Welcome to the BIG/ip® Controller Administrator Guide. This guide describes the advanced features included in the BIG/ip Controller. The Administrator guide also includes the software specifications for the BIG/ip Controller platform and reviews some sample configurations that can help you in planning your own configuration. This book is a part of a series of three guides:

  • BIG/ip Controller Getting Started Guide
    Use this guide for hardware configuration and basic software configuration.
  • BIG/ip Controller Administrator Guide
    Use this guide for advanced software configuration and administration of the BIG/ip Controller.
  • BIG/ip Controller Reference Guide
    Use this guide for reference information including the BIG/pipe command line commands, BIG/ip configuration utilities, and system utilities.

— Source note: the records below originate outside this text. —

-- ==== Sys2Proof/Proofs/IdentityAndFirmware.lean ====
section
/-!
SUPPORT. The commands of identity, vault and firmware (17 R373, R377, R386-R390) and the bytes of flash they store, with the
statements about them.
-/
namespace Sys2Proof.Proofs
open Sys2Proof Sys2Proof.Machine Sys2Proof.Claims Sys2Proof.Laws

variable {c : CmdRef} {s : State}

/-! ## Identity and vault -/

theorem publicKey_length (s : State) : (publicKey s).length = 97 := by simp [publicKey]

theorem ecdsaSign_length (s : State) (m : List Byte) : (ecdsaSign s m).length = 96 := by simp [ecdsaSign]

theorem statement_length (s : State) (nonce : Vector Byte 32) : (statement s nonce.toList).length = 160 := by
  simp [statement, zeros, sha384]

theorem exec_icpIdGet {n : Nat} (hn : n = 100 + s.vault.cert.length) (h : Ready c 0xA20 n s) : Reads (.icpIdGet c) c 0xA20 n s := by
  subst hn
  have hlen : (publicKey s ++ zeros 1 ++ le 2 s.vault.cert.length ++ s.vault.cert).length = 100 + s.vault.cert.length := by
    simp [publicKey_length]; omega
  refine ⟨_, hlen, ?_⟩
  change execIcpIdGet c s = _
  exact icpGet_ok h.1 (by rw [hlen]; exact h.2)

/-- The signature, or zeros in its place, follows the 160 bytes of the statement (17 R387). -/
theorem exec_icpAttest (nonce : Vector Byte 32) (h : Ready c 0xA21 256 s) : ∃ p, p.length = 256 ∧
    exec (.icpAttest c nonce) s = ok c 0xA21 p (if canSign s then (draw s).2 else faultEvent 1 s) := by
  by_cases hsign : canSign s = true
  · have hlen : (statement s nonce.toList ++ ecdsaSign s (statement s nonce.toList)).length = 256 := by
      simp only [List.length_append, statement_length, ecdsaSign_length]
    refine ⟨_, hlen, ?_⟩
    change execIcpAttest c nonce s = _
    rw [if_pos hsign]
    exact icp_ok h.1 (if_pos hsign) (by rw [hlen]; exact h.2)
  · have hlen : (statement s nonce.toList ++ zeros 96).length = 256 := by
      simp only [List.length_append, statement_length, zeros_length]
    refine ⟨_, hlen, ?_⟩
    change execIcpAttest c nonce s = _
    rw [if_neg hsign]
    exact icp_ok h.1 (if_neg hsign) (by rw [hlen]; exact h.2)

/-- What the key store holds beside the key slots: the helper data and the two banks. -/
def storeOf (s : State) : Bool × Nat × Vector StoreBank 2 := (s.vault.enrolled, s.vault.enrollNo, s.vault.bank)

theorem putKey_storeOf (i : Fin 64) (key : List Byte) (s : State) : storeOf (putKey i key s) = storeOf s := rfl

/-- The keys derived from ROOT leave the helper data and the store's banks. -/
theorem rootKeys_storeOf (s : State) : storeOf (rootKeys s) = storeOf s := by
  have hloaded (t : State) : storeOf { t with vault := { t.vault with rootOk := true } } = storeOf t := rfl
  simp only [rootKeys, hloaded, putKey_storeOf]

theorem exec_icpKeyEnroll (h : Ready c 0xA22 97 s) (hnew : (s.aon.provN && s.vault.enrolled) = false) :
    ∃ t p, p.length = 97 ∧ exec (.icpKeyEnroll c 0xE1A00001#32) s = ok c 0xA22 p t ∧ t.vault.enrolled = true ∧
      t.vault.enrollNo = s.vault.enrollNo + 1 ∧ t.vault.bank = Vector.replicate 2 {} := by
  have hstore := rootKeys_storeOf { s with
    vault := { s.vault with
      enrolled := true, enrollNo := s.vault.enrollNo + 1, kcv := kcvOf (rootSecret (s.vault.enrollNo + 1)),
      bank := Vector.replicate 2 {}, storeLoaded := false, storeBank := false, storeCnt := 0 } }
  simp only [storeOf, Prod.mk.injEq] at hstore
  change ∃ t p, _ ∧ execIcpKeyEnroll c 0xE1A00001#32 s = _ ∧ _
  simp only [execIcpKeyEnroll]
  exact icpDo_reaches h (firstFail_ok (by simp [hnew])) (publicKey_length _) hstore

theorem exec_icpIdCertSet {l : BitVec 16} {d : List Byte} (h : Ready c 0xA23 0 s) (hlen : l.toNat = d.length) (hmax : d.length ≤ 2048) :
    exec (.icpIdCertSet c l d false) s = ok c 0xA23 [] { s with vault := { s.vault with cert := d } } := by
  change execIcpIdCertSet c l d false s = _
  simp only [execIcpIdCertSet, ok]
  exact icpDo_is h.1 (firstFail_ok (by simp [hlen, hmax])) h.2 rfl rfl

theorem exec_icpVaultConfig {p : BitVec 16} (h : Ready c 0xA24 0 s) (hlo : 1 ≤ p.toNat) (hhi : p.toNat ≤ 3600) :
    exec (.icpVaultConfig c p false) s = ok c 0xA24 [] { s with vault := { s.vault with remaskPeriod := p.toNat } } := by
  have hp : p ≠ 0#16 := by bv_omega
  change execIcpVaultConfig c p false s = _
  simp only [execIcpVaultConfig, ok]
  exact icpDo_is h.1 (firstFail_ok (by simp [hp, hhi])) h.2 rfl rfl

/-- Five registers and an entry of 8 bytes for each of the 64 key slots. -/
theorem exec_icpVaultStatus (h : Ready c 0xA25 532 s) : Reads (.icpVaultStatus c) c 0xA25 532 s := by
  change ∃ p, _ ∧ execIcpVaultStatus c s = _
  simp only [execIcpVaultStatus]
  refine icpGet_reads h ?_
  rw [List.length_append, viewBytes_length, regRun_length, length_flatMap_finRange (m := 8) _ fun i => by simp]

/-! ## Firmware -/

theorem exec_icpFwStatus (h : Ready c 0xC00 8 s) : Reads (.icpFwStatus c) c 0xC00 8 s := by
  refine ⟨le 4 (fwStat s).toNat ++ le 4 (rstCause s).toNat, by simp, ?_⟩
  change execIcpFwStatus c s = _
  exact icpGet_ok h.1 (by simpa using h.2)

theorem exec_icpFwBegin {b : BitVec 8} (h : Ready c 0xC01 0 s) (hbank : b.toNat ≤ 1) (hother : b.toNat ≠ s.aon.bank) :
    exec (.icpFwBegin c b false) s = ok c 0xC01 [] { s with
      flash := { s.flash with image := mclear (0x200000 * b.toNat) (0x200000 * (b.toNat + 1)) s.flash.image }
      vault := { s.vault with updateOpen := true, target := b == 1#8, fwOfs := 0 } } := by
  change execIcpFwBegin c b false s = _
  simp only [execIcpFwBegin, ok]
  exact icpDo_is h.1 (firstFail_ok (by simp [hbank, hother])) h.2 rfl rfl

theorem exec_icpFwWrite {a : FwWriteArgs} (h : Ready c 0xC02 0 s) (hrsv : a.rsv = false) (hlen : a.len.toNat = a.data.length)
    (hlo : 4 ≤ a.len.toNat) (hhi : a.len.toNat ≤ 4096) (hwords : a.len.toNat % 4 = 0)
    (hend : a.offset.toNat + a.len.toNat ≤ 512 + 1572864) (hopen : s.vault.updateOpen = true) (hnext : a.offset.toNat = s.vault.fwOfs) :
    exec (.icpFwWrite c a) s = ok c 0xC02 [] { s with
      flash := { s.flash with image := mputs 0xFF#8 (0x200000 * bit s.vault.target + a.offset.toNat) a.data s.flash.image }
      vault := { s.vault with fwOfs := a.offset.toNat + a.len.toNat } } := by
  have hnonzero : ¬ a.len.toNat = 0 := by omega
  change execIcpFwWrite c a s = _
  simp only [execIcpFwWrite, ok]
  refine icpDo_is h.1 (firstFail_ok ?_) h.2 rfl rfl
  intro x hx
  simp only [List.mem_cons, List.not_mem_nil, or_false] at hx
  obtain rfl | rfl | rfl | rfl := hx
  · simp [hlen]
  · simp [hrsv, hnonzero, hhi, hwords]
  · simpa using hend
  · simp [hopen, hnext]

theorem exec_icpFwFinish {act : Bool} (h : Ready c 0xC03 4 s) (hopen : s.vault.updateOpen = true)
    (hvalid : imageValid s (fwTarget s) = true) :
    exec (.icpFwFinish c act false) s = ok c 0xC03 (le 1 (bankSvn s (fwTarget s)) ++ zeros 3) (fwPass act s) := by
  change execIcpFwFinish c act false s = _
  simp only [execIcpFwFinish, ok]
  exact icp_ok h.1 (by simp [hopen, hvalid]) (by simpa using h.2)

/-- The counter stands at the running SVN after a commit, whether it had to move or not (17 R390). -/
theorem exec_icpFwCommit {f : Bool} (h : Ready c 0xC04 4 s) (hmay : s.vault.otpSvn ≠ s.vault.svn → mayCommit f s = true) :
    ∃ t, exec (.icpFwCommit c f false) s = ok c 0xC04 (le 1 s.vault.svn ++ zeros 3) t ∧ t.vault.otpSvn = s.vault.svn := by
  change ∃ t, execIcpFwCommit c f false s = _ ∧ _
  by_cases hsvn : s.vault.otpSvn = s.vault.svn
  · refine ⟨s, ?_, hsvn⟩
    simp only [execIcpFwCommit, ok]
    exact icpDo_is h.1 (firstFail_ok (by simp [hsvn])) (by simpa using h.2) (if_pos hsvn) (by rw [hsvn])
  · refine ⟨raise 218 (trailFw 3 s.aon.bank s.vault.svn { s with vault := { s.vault with otpSvn := s.vault.svn } }), ?_,
      by simp [trailFw]⟩
    simp only [execIcpFwCommit, ok]
    exact icpDo_is h.1 (firstFail_ok (by simp [hmay hsvn])) (by simpa using h.2) (if_neg hsvn) (by simp [trailFw])

/-- Settles O29: a lemma for each command. -/
theorem vaultCommands : Obligations.VaultCommands := by
  intro c s
  exact ⟨fun _ => exec_icpIdGet, exec_icpAttest, exec_icpKeyEnroll, fun _ _ => exec_icpIdCertSet, fun _ => exec_icpVaultConfig,
    exec_icpVaultStatus, exec_icpFwStatus, fun _ => exec_icpFwBegin, fun _ => exec_icpFwWrite, fun _ => exec_icpFwFinish,
    fun _ => exec_icpFwCommit⟩

/-! ## The bytes of flash -/

/-- A cleared range reads its default, and every other key as before. -/
theorem mget_mclear {α : Type} [DecidableEq α] (d : α) (lo hi x : Nat) : ∀ m : List (Nat × α), mwf d m = true →
    mget d x (mclear lo hi m) = if lo ≤ x ∧ x < hi then d else mget d x m
  | [], _ => by simp [mclear, mget]
  | (a, v) :: l, h => by
    simp only [mwf, Bool.and_eq_true, List.all_eq_true, decide_eq_true_eq] at h
    obtain ⟨⟨-, habove⟩, hl⟩ := h
    have ih := mget_mclear d lo hi x l hl
    by_cases hkeep : a < lo ∨ hi ≤ a
    · have hcons : mclear lo hi ((a, v) :: l) = (a, v) :: mclear lo hi l := List.filter_cons_of_pos (by simpa using hkeep)
      rw [hcons, mget, mget, ih]
      split_ifs <;> try omega
      all_goals rfl
    · have hdrop : mclear lo hi ((a, v) :: l) = mclear lo hi l := List.filter_cons_of_neg (by simpa using hkeep)
      rw [hdrop, ih, mget]
      split_ifs with hin hx hlt
      · rfl
      · omega
      · exact mget_above d x l fun y hy => hlt.trans (habove y hy)
      · rfl

/-- Settles O52: `mget_mputs` and `mget_mclear` of what the two commands store. -/
theorem firmwareImageBytes : Obligations.FirmwareImageBytes := by
  intro c s x hwf
  refine ⟨fun a b h hrsv hlen hlo hhi hwords hend hopen hnext hb => ?_, fun b h hbank hother => ?_⟩
  · subst hb
    exact ⟨_, exec_icpFwWrite h hrsv hlen hlo hhi hwords hend hopen hnext, mget_mputs _ _ _ _ _ hwf⟩
  · exact ⟨_, exec_icpFwBegin h hbank hother, mget_mclear _ _ _ _ _ hwf⟩

end Sys2Proof.Proofs
end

BIG/ip Controller specifications

The BIG/ip Controller is a network appliance that manages and balances traffic for networking equipment such as web servers, cache servers, routers, firewalls, and proxy servers. A variety of useful features meets the special needs of e-commerce sites, Internet service providers, and managers of large intranets. The system is highly configurable, and its web-based and command line configuration utilities allow for easy system set up and monitoring.

Adding a BIG/ip Controller to your network ensures that your network remains reliable. The BIG/ip Controller continually monitors the servers and other equipment it manages, and never attempts to send connections to servers that are down or too busy to handle the connection. The BIG/ip Controller uses a variety of methods to monitor equipment, from simple pings to more advanced methods, such as Extended Content Verification that verifies whether a server returns specific site content. The BIG/ip Controller also offers several layers of redundancy that ensure its own reliability.

Internet protocol and network management support

The BIG/ip platform supports both TCP and UDP protocols, and also supports popular network services including:

  • HTTP
  • SSL
  • FTP (Active and Passive)
  • SMTP
  • NNTP
  • POP
  • DNS
  • IMAP
  • Real Audio/TCP
  • Telnet

    The BIG/ip Controller supports administrative protocols, such as Simple Network Management Protocol (SNMP) and Simple Mail Transfer Protocol (SMTP) (outbound only), for performance monitoring and notification of system events. The BIG/ip Controller's SNMP agent allows you to monitor status and current traffic flow using popular network management tools, including the F5 Configuration utility. The SNMP agent provides useful data such as packets in and out per second, and current connections being handled for each virtual server. You may also want to take advantage of Telnet, FTP, and the F-Secure SSH client (distributed only in the US). The F-Secure SSH client provides a secure UNIX shell connection to the BIG/ip Controller from a remote workstation.

Security features

The BIG/ip Controller offers a variety of security features that protect both the controller itself, and the network equipment that it manages. Each of the following features can help prevent potentially hostile attacks on your site or equipment.

  • IP address protection
    On its external network, the BIG/ip Controller does not expose the IP addresses of the servers that it manages unless you specifically configure it to do so. Instead, it offers firewall capabilities, translating addresses when servers connect to other hosts on the external network. You can set up either standard Network Address Translations (NATs) that allow both incoming and outgoing traffic, or you can set up Secure Network Address Translations (SNATs) that allow only outgoing connections.
  • Port lockdown
    The BIG/ip Controller prevents clients from connecting to any port which you have not specifically opened for network traffic. This feature helps prevent a common attack where users try to gain access to the machine using one of the many ephemeral ports that do not host a well-known service.
  • Controlled administrative connections
    The BIG/ip Controller allows you to make direct administrative connections to the servers it manages, but it prevents direct connections to those servers by random clients, based on their IP address.
  • IP address filtering
    The IP filtering features allow you to specifically accept or deny connections received from particular IP addresses or ranges of IP addresses.
  • Termination of inactive connections
    The BIG/ip Controller automatically terminates connections that remain inactive for a period of time you specify, which prevents common denial of service attacks.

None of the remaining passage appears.